The content for a join rules event MUST have at least a join_rule field to denote the join policy for the room. Allowable values are:

  • public - anyone can join without an invite.

  • knock - users must receive an invite to join, and can request an invite (knock) too.

  • invite - users must receive an invite to join.

TODO: Describe restricted (and knock_restricted) rooms?

TODO: What's the default?

3.5.3.3. m.room.member

Defines the membership for a user in the room. If the user does not have a membership event then they are presumed to be in the leave state.

The state_key MUST be a non-empty string denotating the user ID the membership is affecting.

The content for a membership event MUST have at least a membership field to denote the membership state for the user. Allowable values are:

  • leave - not participating in the room. If the state_key and sender do not match, this was a kick rather than voluntary leave.

  • join - participating in the room.

  • knock - requesting an invite to the room.

  • invite - invited to participate in the room.

  • ban - implies kicked/not participating. Cannot be invited or join the room without being unbanned first (moderator sends a kick, essentially).

These conditions are checked as part of the event authorization rules (Section 5.2), as are the rules for moving between membership states.

The content for a membership event MAY additionally have a reason field containing a human-readable (and usually human-supplied) description for why the membership change happened. For example, the reason why a user was kicked/banned or why they are requesting an invite by knocking.

3.5.3.4. m.room.power_levels

Defines what given users can and can't do, as well as which event types they are able to send. The enforcement of these power levels is determined by the event authorization rules (Section 5.2).

The state_key MUST be an empty string.

The content for a power levels event SHOULD have at least the following:

  • ban (integer) - the level required to ban a user. Defaults to 50 if unspecified.

  • kick (integer) - the level required to kick a user. Defaults to 50 if unspecified.

  • invite (integer) - the level required to invite a user. Defaults to 0 if unspecified.

  • redact (integer) - the level required to redact an event sent by another user. Defaults to 50 if unspecified.

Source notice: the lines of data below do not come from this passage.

/-- What a round trip of the records `rs` makes of `s`, with `c` the crc of the sealed frame. -/
structure RoundTripDone (mfr prod : Byte) (pip : Word16) (sensor : Word24) (rs : List Record) (c : Word16)
    (s t : State) : Prop where
  out : t.out = s.out ++ ⟨.ok, 8, 0⟩ :: appendAnswers 8 rs ++
    [⟨.ok, BitVec.ofNat 16 (8 + (recordsBytes rs).length + 3), c⟩,
      ⟨.ok, BitVec.ofNat 16 (8 + (recordsBytes rs).length), 0⟩] ++
    viewAnswers 8 rs ++ [⟨.iterationExhausted, 0, 0⟩]
  records : BufHolds t 8 (recordsBytes rs)
  header : BufHolds t 0 [mfr, prod, pip.extractLsb' 0 8, pip.extractLsb' 8 8,
    sensor.extractLsb' 0 8, sensor.extractLsb' 8 8, sensor.extractLsb' 16 8]
  length : (t.buf 7).toNat = (recordsBytes rs).length + 3
  crc : c = crc16 (t.bufRange 5 (3 + (recordsBytes rs).length))
  eom : t.eom = BitVec.ofNat 16 (8 + (recordsBytes rs).length)
  fstart : t.fstart = BitVec.ofNat 16 (8 + (recordsBytes rs).length)
  phase : t.phase = .decoding

theorem execAll_roundTrip (s : State) (mfr prod : Byte) (pip : Word16) (sensor : Word24) {rs : List Record}
    (hgood : ∀ r ∈ rs, Record.Good r) (hfits : 8 + (recordsBytes rs).length + 3 ≤ s.cap.bytes) :
    ∃ t c, execAll (roundTrip mfr prod pip sensor rs) s = .next t ∧
      RoundTripDone mfr prod pip sensor rs c s t := by
  obtain ⟨u, c, hu, hrecords, hlength, hheader, hc, hfooter, -, heom, -, -, hout⟩ :=
    sealedFrameHoldsItsRecords s mfr prod pip sensor rs hgood hfits
  have hucap : u.cap = s.cap := execAll_cap hu
  have hend : (validated u).fstart.toNat = 8 + (recordsBytes rs).length := by
    rw [validated_fstart, hlength]
    omega
  have hfstart : (validated u).fstart = BitVec.ofNat 16 (8 + (recordsBytes rs).length) := eq_ofNat_of_toNat_eq hend
  have hvalidate := exec_validate_sealed hlength (hucap ▸ hfits) hc hfooter
  have hwalk := execAll_nexts hgood (s := validated u) rfl hrecords hend
    (by rw [hend]; exact Nat.le_trans (Nat.le_add_right _ 3) (hucap ▸ hfits))
  have hsplit : roundTrip mfr prod pip sensor rs = .start mfr prod pip sensor :: appends rs ++ [.sealMessage] ++
      .validate :: (List.replicate rs.length .next ++ [.next]) := by
    simp [roundTrip, List.replicate_succ']
  refine ⟨answered (walked rs (validated u)) ⟨.iterationExhausted, 0, 0⟩, c, ?_,
    ⟨?_, hrecords, hheader, hlength, hc, hfstart, hfstart, rfl⟩⟩
  · rw [hsplit]
    exact execAll_append.2 ⟨u, hu, execAll_cons.2 ⟨_, hvalidate,
      execAll_append.2 ⟨_, hwalk, execAll_cons.2 ⟨_, exec_next_at_footer rfl rfl, rfl⟩⟩⟩⟩
  · have hout' : (validated u).out = u.out ++ [⟨.ok, (validated u).fstart, 0⟩] := rfl
    have heom8 : (validated u).eom.toNat = 8 := rfl
    simp [answered, walked, hout', hfstart, heom8, hout, eq_ofNat_of_toNat_eq heom]

/-- Settles O46: what the round trip answers, and the records it leaves in BUF. -/
theorem roundTripYieldsTheRecords : Obligations.RoundTripYieldsTheRecords := by
  intro s mfr prod pip sensor rs hgood hfits
  obtain ⟨t, c, ht, hdone⟩ := execAll_roundTrip s mfr prod pip sensor hgood hfits
  exact ⟨t, c, ht, hdone.out, hdone.records⟩

/-- Settles O47: the round trip of no records, whose crc covers the last two bytes of sensor and header_length. -/
theorem emptyMessageValidates : Obligations.EmptyMessageValidates := by
  rintro s mfr prod pip sensor _ rfl
  obtain ⟨t, c, ht, hdone⟩ := execAll_roundTrip s mfr prod pip sensor (rs := []) nofun s.cap.least
  have h5 : t.buf 5 = sensor.extractLsb' 8 8 := (Option.some.inj (hdone.header 5 (by simp))).symm
  have h6 : t.buf 6 = sensor.extractLsb' 16 8 := (Option.some.inj (hdone.header 6 (by simp))).symm
  have h7 : t.buf 7 = 0x03 := BitVec.eq_of_toNat_eq hdone.length
  have hcrc : c = crc16 [sensor.extractLsb' 8 8, sensor.extractLsb' 16 8, 0x03] := by
    rw [← h5, ← h6, ← h7]
    exact hdone.crc
  refine ⟨t, ht, ?_, hdone.eom, hdone.fstart, hdone.phase, hdone.length⟩
  rw [← hcrc, hdone.out]
  simp only [List.append_assoc]
  rfl

/-! ### A frame with one byte changed -/

theorem readRange_add (m : Memory) (lo k j : Nat) :
    m.readRange lo (k + j) = m.readRange lo k ++ m.readRange (lo + k) j := by
  induction k generalizing lo with
  | zero => simp [Memory.readRange]
  | succ k ih =>
    rw [Nat.succ_add, Memory.readRange, ih, Memory.readRange, List.cons_append, Nat.add_assoc lo 1 k, Nat.add_comm 1]

section
variable {s t : State} {a : Nat} (hother : ∀ b, b ≠ a → t.buf b = s.buf b)
include hother

/-- A range that leaves out the changed byte reads as before. -/
theorem bufRange_eq_of_other {lo n : Nat} (ha : a < lo ∨ lo + n ≤ a) : t.bufRange lo n = s.bufRange lo n :=
  readRange_congr fun k hk => hother _ (by omega)

/-- The checksum of a range tells that a byte in it has changed. -/
theorem crc16_bufRange_ne (hne : t.buf a ≠ s.buf a) {lo n : Nat} (hlo : lo ≤ a) (hhi : a < lo + n) :
    crc16 (t.bufRange lo n) ≠ crc16 (s.bufRange lo n) := by
  obtain ⟨k, rfl⟩ := Nat.exists_eq_add_of_le hlo
  obtain ⟨j, rfl⟩ : ∃ j, n = k + (j + 1) := ⟨n - k - 1, by omega⟩
  have hsplit : ∀ u : State, u.bufRange lo (k + (j + 1)) =
      u.bufRange lo k ++ u.buf (lo + k) :: u.bufRange (lo + k + 1) j := fun u => readRange_add u.mem lo k (j + 1)
  rw [hsplit, hsplit, bufRange_eq_of_other hother (.inr (Nat.le_refl _)),
    bufRange_eq_of_other hother (.inl (Nat.lt_succ_self _))]
  exact crc16_ne_of_byte_ne hne _ _

theorem storedCrc_eq_of_other {f : Nat} (h1 : f + 1 ≠ a) (h2 : f + 2 ≠ a) : storedCrc t f = storedCrc s f := by
  rw [storedCrc, hother _ h1, hother _ h2, storedCrc]

theorem storedCrc_ne (hne : t.buf a ≠ s.buf a) {f : Nat} (ha : a = f + 1 ∨ a = f + 2) :
    storedCrc t f ≠ storedCrc s f := by
  have hne : (t.buf a).toNat ≠ (s.buf a).toNat := fun h => hne (BitVec.eq_of_toNat_eq h)
  have h1 := (t.buf (f + 1)).isLt
  have h2 := (s.buf (f + 1)).isLt
  rw [storedCrc, storedCrc]
  obtain rfl | rfl := ha
  · rw [hother (f + 2) (by omega)]
    omega
  · rw [hother (f + 1) (by omega)]
    omega

end

/-- Settles O49: the frame that validates has the stored crc and a zero sentinel; the changed byte alters one of the
covered bytes, the stored crc and the sentinel, and leaves the others. -/
theorem validateDetectsChangedByte : Obligations.ValidateDetectsChangedByte := by
  rintro s t u _ a hu hphase rfl hcap hne hother
  obtain ⟨st, rfl⟩ | hok := exec_validate_cases hu
  · cases hphase
  cases hok with
  | validate hmin hfits hcrc heod =>
    have hfitting (h7 : a ≠ 7) := exec_validate_fitting (congrArg BitVec.toNat (hother 7 h7.symm)).symm hmin
      (hcap ▸ hfits)
    have hkept (ha : 5 + (s.buf 7).toNat ≤ a) :
        (crc16 (t.bufRange 5 (s.buf 7).toNat)).toNat = storedCrc s (5 + (s.buf 7).toNat) := by
      rw [bufRange_eq_of_other hother (.inr ha), hcrc]
    refine ⟨fun ha => ?_, ?_⟩
    · rw [hfitting (by omega)]
      refine if_pos ?_
      obtain hcovered | hstored : a < 5 + (s.buf 7).toNat ∨
          a = 5 + (s.buf 7).toNat + 1 ∨ a = 5 + (s.buf 7).toNat + 2 := by
        omega
      · rw [storedCrc_eq_of_other hother (by omega) (by omega), ← hcrc]
        exact fun heq => crc16_bufRange_ne hother hne (by omega) hcovered (BitVec.eq_of_toNat_eq heq)
      · rw [hkept (by omega)]
        exact (storedCrc_ne hother hne hstored).symm
    · rintro rfl
      have hcrcEq := (hkept (Nat.le_refl _)).trans (storedCrc_eq_of_other hother (by omega) (by omega)).symm
      rw [hfitting (by omega), if_neg (not_not.2 hcrcEq)]
      exact if_pos (heod ▸ hne)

  • events (map) - keyed by event type string, the level required to send that event type to the room. Defaults to an empty map if unspecified.

  • events_default (integer) - the level required to send events in the room. Overridden by the events map. Defaults to 0 if unspecified.

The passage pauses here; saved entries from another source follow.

-- ==== Sys2Proof/Machine/System.lean ====
section
/-!
DEFINITION. The meaning of `NOP` (spec/42_system.md).
-/

namespace Sys2Proof.Machine

/-- `NOP` (R190): a response whose every field but `OP` is 0; no state is written. -/
def execNop (s : State) : Host.Outcome State Fault Refusal := .next (s.respond { op := opcodeByte .nop } none)

end Sys2Proof.Machine
end

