/-- Everything one command can do: answer alone (no context named), be illegal, or take effect in the one context that
it names (30_encoding.md R77). -/
theorem exec_cases (i : Instr) (s t : State) (h : exec i s = .next t) :
    (∃ r, r.ill = false ∧ r.ilc = 0#3 ∧ t = s.respond r none) ∨
    (∃ op k, t = raiseIllegal op k s) ∨
    (∃ c x r, CoEffect s i c x r ∧ t = s.complete c x r) := by
  cases hi : instrContext i with
  | none =>
    obtain ⟨r, hexec, hill, hilc⟩ := exec_of_no_context i hi
    exact .inl ⟨r, hill, hilc, Host.Outcome.next.inj (h.symm.trans (hexec s))⟩
  | some d =>
    right
    cases i with
    | coStart c m off wlen ps =>
      obtain rfl := Host.Outcome.next.inj h
      rcases withContext_cases .coStart c s _ with ⟨hc, e⟩ | ⟨_, e⟩
      · exact .inr ⟨_, _, _, .start c m off wlen ps hc, e⟩
      · exact .inl ⟨_, _, e⟩
    | coSeg c a l =>
      obtain rfl := Host.Outcome.next.inj h
      rcases withOpenContext_cases .coSeg c s _ with ⟨hc, hb, e⟩ | ⟨_, _, e⟩ | ⟨_, e⟩
      · exact .inr ⟨_, _, _, .seg c a l hc hb, e⟩
      · exact .inl ⟨_, _, e⟩
      · exact .inl ⟨_, _, e⟩
    | coEnd c =>
      obtain rfl := Host.Outcome.next.inj h
      rcases withOpenContext_cases .coEnd c s _ with ⟨hc, hb, e⟩ | ⟨_, _, e⟩ | ⟨_, e⟩
      · exact .inr ⟨_, _, _, .finish c hc hb, e⟩
      · exact .inl ⟨_, _, e⟩
      · exact .inl ⟨_, _, e⟩
    | _ => cases hi

section
variable {s : State} {i : Instr} {c : CtxNum} {x : CoResult} {r : Response}

theorem CoEffect.names_context (h : CoEffect s i c x r) : instrContext i = some c := by
  cases h <;> rfl

theorem CoEffect.context_exists (h : CoEffect s i c x r) : ctxExists s.params c = true := by
  cases h <;> assumption

theorem CoEffect.response_legal (h : CoEffect s i c x r) : r.ill = false ∧ r.ilc = 0#3 := by
  cases h <;> exact ⟨rfl, rfl⟩

end

/-- A `CO_SEG` to a context with an open transaction is legal and takes effect (R77, R157). -/
theorem exec_coSeg_of_open (c : CtxNum) (a : Word64) (l : Word32) (s : State) (h : OpenContext s c) :
    exec (.coSeg c a l) s = .next (s.complete c (acceptSegment c a l (s.context c) s.draws)
      (segResponse (acceptSegment c a l (s.context c) s.draws).regs)) := by
  obtain ⟨hc, hb⟩ := h
  simp [exec, execCoSeg, withOpenContext, withContext, hc, hb]

/-! ### The registers a segment leaves (41_segment_coalescer.md R157) -/

section
variable (c : CtxNum) (a : Word64) (l : Word32) (r : CoRegs) (n : Nat)

/-- The registers a segment leaves: it is the open range, after any count and with any further mark, or the range
that was open grows, with the mark of U3 where the length reaches 2^64. Either way U2 is marked where it holds. -/
theorem acceptSegment_regs_cases :
    (∃ u k, (acceptSegment c a l r n).regs =
      ({ (r.markUndef (decide (2 ^ 64 < a.toNat + l.toNat))).markUndef u with coCount := k } : CoRegs).openRange a l) ∨
    (r.accV = true ∧ ∃ len, (acceptSegment c a l r n).regs =
      ((r.markUndef (decide (2 ^ 64 < a.toNat + l.toNat))).markUndef (decide (2 ^ 64 ≤ len))).withLength len) := by
  cases hv : r.accV with
  | false =>
    refine .inl ⟨false, r.coCount, ?_⟩
    rw [acceptSegment_first c a l r n hv]
    simp [CoRegs.markUndef]
  | true =>
    by_cases ha : a.toNat = accEnd r
    · exact .inr ⟨rfl, _, by rw [acceptSegment_merge c a l r n hv ha]⟩
    · exact .inl ⟨_, _, by rw [acceptSegment_close c a l r n hv ha]; rfl⟩

@[simp] theorem acceptSegment_accV : (acceptSegment c a l r n).regs.accV = true := by
  rcases acceptSegment_regs_cases c a l r n with ⟨u, k, e⟩ | ⟨hv, len, e⟩ <;> rw [e]
  · rfl
  · exact hv

@[simp] theorem acceptSegment_coBusy : (acceptSegment c a l r n).regs.coBusy = r.coBusy := by
  rcases acceptSegment_regs_cases c a l r n with ⟨u, k, e⟩ | ⟨_, len, e⟩ <;> rw [e] <;> rfl

@[simp] theorem acceptSegment_cfgWlen : (acceptSegment c a l r n).regs.cfgWlen = r.cfgWlen := by
  rcases acceptSegment_regs_cases c a l r n with ⟨u, k, e⟩ | ⟨_, len, e⟩ <;> rw [e] <;> rfl

/-- No segment clears the mark (10_state.md R27). -/
theorem acceptSegment_coUndef_of_coUndef (h : r.coUndef = true) : (acceptSegment c a l r n).regs.coUndef = true := by
  rcases acceptSegment_regs_cases c a l r n with ⟨u, k, e⟩ | ⟨_, len, e⟩ <;> rw [e] <;> simp [h]

/-- Where a segment leaves no mark, it ends by 2^64 (U2) and the range's length stays below 2^64 (U3). -/
theorem acceptSegment_of_not_coUndef (h : (acceptSegment c a l r n).regs.coUndef = false) :
    a.toNat + l.toNat ≤ 2 ^ 64 ∧ (acceptSegment c a l r n).regs.accCarry = false := by
  rcases acceptSegment_regs_cases c a l r n with ⟨u, k, e⟩ | ⟨_, len, e⟩ <;> rw [e] at h ⊢
  · obtain ⟨⟨_, hend⟩, _⟩ : (r.coUndef = false ∧ a.toNat + l.toNat ≤ 2 ^ 64) ∧ u = false := by simpa using h
    exact ⟨hend, rfl⟩
  · obtain ⟨⟨_, hend⟩, hlen⟩ : (r.coUndef = false ∧ a.toNat + l.toNat ≤ 2 ^ 64) ∧ len < 2 ^ 64 := by simpa using h
    exact ⟨hend, by simpa using hlen⟩

end

/-- With no carry `ACC_LEN` alone holds the length of the open range. -/
theorem accEnd_of_not_accCarry (r : CoRegs) (h : r.accCarry = false) : accEnd r = r.accAddr.toNat + r.accLen.toNat := by
  simp [accEnd, accLength, h]

/-! ### The statements about one command -/

/-- Settles O19: the response of such a command is fixed before the state is. -/
theorem ringAnswersFromBeatAlone : Obligations.RingAnswersFromBeatAlone := by
  intro i s s' hi
  obtain ⟨r, hexec, _⟩ := exec_of_no_context i hi
  exact ⟨r, answer_of_respond i s r (hexec s), answer_of_respond i s' r (hexec s')⟩

/-- Settles O36: the carry that the exact end counts is set only together with the mark (U3). -/
theorem openRangeEndsAtLastSegment : Obligations.OpenRangeEndsAtLastSegment := by
  intro c a l s hopen
  refine ⟨_, exec_coSeg_of_open c a l s hopen, ?_⟩
  rw [State.complete_context_self]
  have hend := acceptSegment_accEnd c a l (s.context c) s.draws
  refine ⟨acceptSegment_accV .., hend, fun hdef => ?_⟩
  obtain ⟨_, hcarry⟩ := acceptSegment_of_not_coUndef c a l (s.context c) s.draws hdef
  rw [← accEnd_of_not_accCarry _ hcarry, hend]

/-- A command leaves the registers of every context it does not name (10_state.md R25). -/
theorem exec_context_of_ne (i : Instr) (s t : State) (d : CtxNum) (hexec : exec i s = .next t)
    (hd : instrContext i ≠ some d) : t.context d = s.context d := by
  rcases exec_cases i s t hexec with ⟨r, _, _, rfl⟩ | ⟨op, k, rfl⟩ | ⟨c, x, r, heff, rfl⟩
  · simp
  · simp
  · have hne : d ≠ c := fun e => hd (e ▸ heff.names_context)
    exact State.complete_context_ne s c x r d hne

/-- Settles O53, for the command runs to a next state in every case. -/
theorem onlyNamedContextChanges : Obligations.OnlyNamedContextChanges := by
  intro i s d hd
  obtain ⟨t, hexec⟩ := exec_next i s
  exact ⟨t, hexec, exec_context_of_ne i s t d hexec hd⟩

/-- Settles O37: the only command with an effect in its context that is neither `CO_START` nor `CO_END` is `CO_SEG`,
and a segment clears no mark. -/
theorem undefinedMarkIsSticky : Obligations.UndefinedMarkIsSticky := by
  intro i c s hmark
  obtain ⟨t, hexec⟩ := exec_next i s
  refine ⟨t, hexec, ?_⟩
  rcases exec_cases i s t hexec with ⟨r, _, _, rfl⟩ | ⟨op, k, rfl⟩ | ⟨d, x, r, heff, rfl⟩
  · exact .inl hmark
  · exact .inl hmark
  · by_cases hd : c = d
    · subst hd
      rw [State.complete_context_self]
      cases heff with
      | start _ m off wlen ps => exact .inr (.inr ⟨m, off, wlen, ps, rfl⟩)
      | seg _ a l => exact .inl (acceptSegment_coUndef_of_coUndef c a l _ _ hmark)
      | finish => exact .inr (.inl rfl)
    · rw [State.complete_context_ne s d x r c hd]
      exact .inl hmark

/-! ### The response buffer (10_state.md R30) -/

/-- A command that a step takes found room in the response buffer. -/
theorem State.hasRoom_of_nextEvent_command (s : State) (b : Beat) (rest : List PortEvent)
    (h : s.nextEvent = some (.command b, rest)) : s.hasRoom = true :=
  (takeFirst_some s.enabled s.port (.command b) rest h).1

theorem State.hasRoom_iff (s : State) : s.hasRoom = true ↔ s.rspBuf.length < s.params.rspDepth := by
  simp [State.hasRoom]

/-- Where no listed event can take place the block holds its state (70_reset_and_hazards.md R245). -/
theorem step_of_none_enabled (s : State) (h : ∀ e ∈ s.port, s.enabled e = false) : step s = .next s := by
  have hnone : s.nextEvent = none := (takeFirst_none s.enabled s.port).mpr h
  simp [step, stepPort, hnone]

  • state_default (integer) - the level required to send state events in the room. Overridden by the events map. Defaults to 50 if unspecified.

  • users (map) - keyed by user ID, the level of that user. Defaults to an empty map if unspecified.

  • users_default (integer) - the level for users. Overridden by the users map. Defaults to 0 if unspecified.

TODO: Include notifications for at-room here too?

Note that if no power levels event is specified in the room then the room creator (sender of the m.room.create state event) has a default power level of 100.

These conditions are checked as part of the event authorization rules (Section 5.2).

3.5.3.5. m.room.history_visibility

TODO: Describe.

3.5.3.5.1. Calculating Event Visibility

TODO: Describe. (when can a server see an event?). Mention that m.mls.commit is exempt.

TODO: This section feels like it's in the wrong place. Bring it closer to on-receive-event sections.

3.5.3.6. TODO: Other events

TODO: m.room.name, m.room.topic, m.room.avatar, m.room.canonical_alias

4. MLS Considerations

TODO: We should consider running [I-D.robert-mimi-delivery-service] over LM instead. Using something like [I-D.mahy-mimi-group-chat] would be good for more of a client-side representation of the LM room model.

The MIMI working group is chartered to use Messaging Layer Security (MLS) [I-D.ietf-mls-protocol] [I-D.ietf-mls-architecture] for encryption in chats, and this document specifies no different. Each room has a single MLS Group associated with it, both identified by the room ID (Section 3.2).

Rooms additionally track membership at a per-user level while MLS tracks group membership at a per-device level. With this consideration, commits to the MLS Group MUST use PublicMessage, giving the hub server an ability to inspect MLS group membership changes for illegal joins and leaves.

Encryption can only be enabled at the time the room is created. This prevents the room having encryption disabled or downgraded without an entirely new room being created. The exact ciphersuite and other algorithmic details are contained in the content for the m.room.create event (Section 3.5.3.1):

{
   "encryption": {
      "algorithm": "m.mls.v1.dhkemx25519-aes128gcm-sha256-ed25519"
   }
}

algorithm denotes which specific algorithm clients MUST use for sending and receiving encrypted events in the room. If a received event is encrypted using a different algorithm, it MUST be treated as undecryptable (even if the client has sufficient key information to decrypt it).

m.mls.v1. as a prefix describes the behaviour for encrypted clients, with the remainder of the algorithm string covering the exact ciphersuite. This document uses the same mandatory ciphersuite as MLS: MLS_128_DHKEMX25519_AES128GCM_SHA256_Ed25519. Thus, this is encoded as m.mls.v1.dhkemx25519-aes128gcm-sha256-ed25519. Other ciphersuites can be represented similarly, though are considered to be entirely new encryption algorithms for the purposes of this document.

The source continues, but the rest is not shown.